**Problem requirements**. Read the data below. Every line holding the string "maceWord" must be copied.

Extracted data section start

theorem haltAll_keep : ∀ a0 a1 s, Keep 164428562 s (haltAll a0 a1 s) := by
  intro a0 a1 s
  unfold haltAll
  dsimp only
  exact
    Keep.upd_13418498 rfl (Keep.foldl _ _ _ (fun _ _ => (Keep.on (restContext_keep _ _) (Keep.refl _ _) rfl)) (Keep.on
      (logHaltRestarts_keep _) (Keep.on (completeAll_keep _ _) (Keep.on (answerBusy_keep _ _) (Keep.ite (Keep.refl _
      _) (Keep.on (sendStatus_keep _) (Keep.on (haltBundle_keep _) (Keep.refl _ _) rfl) rfl)) rfl) rfl) rfl))

theorem execDrbgHealthFail_keep : ∀ s, KeepR 50339840 s (execDrbgHealthFail s) := by
  intro s
  unfold execDrbgHealthFail
  dsimp only
  exact
    KeepR.next (Keep.ite (Keep.on (authFail_keep _ _ _ _ _) (Keep.upd_33554432 rfl (Keep.refl _ _)) rfl) (Keep.refl _
      _))

theorem asyncEvent_keep : ∀ a0 a1 a2 s, Keep 134217984 s (asyncEvent a0 a1 a2 s) := by
  intro a0 a1 a2 s
  unfold asyncEvent
  dsimp only
  exact
    (by split; exacts [(Keep.refl _ _), (Keep.on (completeDw_keep _ _ _ _) (Keep.upd_256 rfl (Keep.refl _ _)) rfl)])

theorem logFec_keep : ∀ a0 a1 a2 s, Keep 25174016 s (logFec a0 a1 a2 s) := by
  intro a0 a1 a2 s
  unfold logFec
  dsimp only
  exact
    Keep.on (startTest_keep _ _ _) (Keep.on (logEvent_keep _ _ _ _) (Keep.refl _ _) rfl) rfl

theorem endOverlayEpisode_keep : ∀ s, Keep 131072 s (endOverlayEpisode s) := by
  intro s
  unfold endOverlayEpisode
  dsimp only
  exact
    Keep.ite (Keep.upd_131072 rfl (Keep.refl _ _)) (Keep.refl _ _)

theorem takeDieTemp_keep : ∀ a0 a1 s, Keep 17113088 s (takeDieTemp a0 a1 s) := by
  intro a0 a1 s
  unfold takeDieTemp
  dsimp only
  exact
    Keep.ite (Keep.on (logEvent_keep _ _ _ _) (Keep.upd_65536 rfl (Keep.on (updateDie_keep _ _ _) (Keep.refl _ _)
      rfl)) rfl) (Keep.ite (Keep.upd_65536 rfl (Keep.on (updateDie_keep _ _ _) (Keep.refl _ _) rfl)) (Keep.on
      (updateDie_keep _ _ _) (Keep.refl _ _) rfl))

theorem settleTake_keep : ∀ a0 s, Keep 134224704 s (settleTake a0 s) := by
  intro a0 s
  unfold settleTake
  dsimp only
  exact
    (by split; exacts [(Keep.refl _ _), (Keep.ite (by split; exacts [(Keep.on (completeHandle_keep _ _ _ _)
      (Keep.upd_64 rfl (Keep.refl _ _)) rfl), (Keep.upd_64 rfl (Keep.refl _ _))]) (Keep.refl _ _))])

theorem execCancel_keep : ∀ a0 s, KeepR 461700016 s (execCancel a0 s) := by
  intro a0 s
  unfold execCancel
  dsimp only
  exact
    KeepR.next (Keep.ho (serve_keep _ _ _ _ (fun x => (by split; exacts [(Keep.on (respond_keep _ _ _ _) (Keep.refl _
      _) rfl), (Keep.ite (Keep.on (respond_keep _ _ _ _) (Keep.on (logCancelRace_keep _ _ _) (Keep.refl _ _) rfl) rfl)
      (Keep.on (respond_keep _ _ _ _) (Keep.on (completeHandle_keep _ _ _ _) (Keep.on (undo_keep _ _) (Keep.refl _ _)
      rfl) rfl) rfl))]))) (Keep.refl _ _))

theorem maceWord_keep : ∀ a0 a1 a2 s, Keep 295968768 s (maceWord a0 a1 a2 s) := by
  intro a0 a1 a2 s
  unfold maceWord
  dsimp only
  exact
    (by split; exacts [(Keep.refl _ _), (Keep.on (logEvent_keep _ _ _ _) (Keep.upd_2097152 rfl (Keep.refl _ _)) rfl),
      (Keep.on (drawn_keep _) (Keep.on (drawn_keep _) (Keep.on (markStale_keep _ _ _) (Keep.on (startRegionTest_keep _
      _ _) (Keep.on (logEvent_keep _ _ _ _) (Keep.upd_2097152 rfl (Keep.refl _ _)) rfl) rfl) rfl) rfl) rfl)])

theorem logNoStore_keep : ∀ s, Keep 16785408 s (logNoStore s) := by
  intro s
  unfold logNoStore
  dsimp only
  exact
    Keep.ite (Keep.refl _ _) (Keep.foldl _ _ _ (fun _ _ => (Keep.on (logEvent_keep _ _ _ _) (Keep.refl _ _) rfl))
      (Keep.refl _ _))

theorem execBufferPartition_keep : ∀ a0 s, KeepR 151003968 s (execBufferPartition a0 s) := by
  intro a0 s
  unfold execBufferPartition
  dsimp only
  exact
    KeepR.next (Keep.ho (serve_keep _ _ _ _ (fun x => (Keep.ite (Keep.on (respond_keep _ _ _ _) (Keep.refl _ _) rfl)
      (Keep.ite (Keep.on (respond_keep _ _ _ _) (Keep.refl _ _) rfl) (Keep.on (respond_keep _ _ _ _) (Keep.on
      (logLimitCrossing_keep _ _) (Keep.upd_64 rfl (Keep.refl _ _)) rfl) rfl))))) (Keep.refl _ _))

theorem writeRingRegister_keep : ∀ a0 a1 a2 s, Keep 134224640 s (writeRingRegister a0 a1 a2 s) := by
  intro a0 a1 a2 s
  unfold writeRingRegister
  exact
    (by split; exacts [(Keep.on (writeHeadPcie_keep _ _) (Keep.refl _ _) rfl), (Keep.on (writeHeadI3c_keep _ _)
      (Keep.refl _ _) rfl), (Keep.on (writeCtrl_keep _ _ _) (Keep.refl _ _) rfl), (Keep.refl _ _)])

theorem failGeneric_keep : ∀ a0 a1 a2 s, Keep 134217984 s (failGeneric a0 a1 a2 s) := by
  intro a0 a1 a2 s
  unfold failGeneric
  exact
    Keep.on (completeCmd_keep _ _ _ _ _ _ _ _) (Keep.refl _ _) rfl

theorem loseOperation_keep : ∀ a0 s, Keep 17178752 s (loseOperation a0 s) := by
  intro a0 s
  unfold loseOperation
  dsimp only
  exact
    (by split; exacts [(Keep.refl _ _), (Keep.foldl _ _ _ (fun _ _ => (Keep.on (loseRoutine_keep _ _ _) (Keep.refl _
      _) rfl)) (Keep.on (updateDie_keep _ _ _) (Keep.on (restContext_keep _ _) (Keep.refl _ _) rfl) rfl))])

theorem zeroBuffered_keep : ∀ a0 s, Keep 128 s (zeroBuffered a0 s) := by
  intro a0 s
  unfold zeroBuffered
  dsimp only
  exact
    Keep.upd_128 rfl (Keep.refl _ _)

Extracted data section end

**Response to this exercise**.
theorem maceWord_keep : ∀ a0 a1 a2 s, Keep 295968768 s (maceWord a0 a1 a2 s) := by
  unfold maceWord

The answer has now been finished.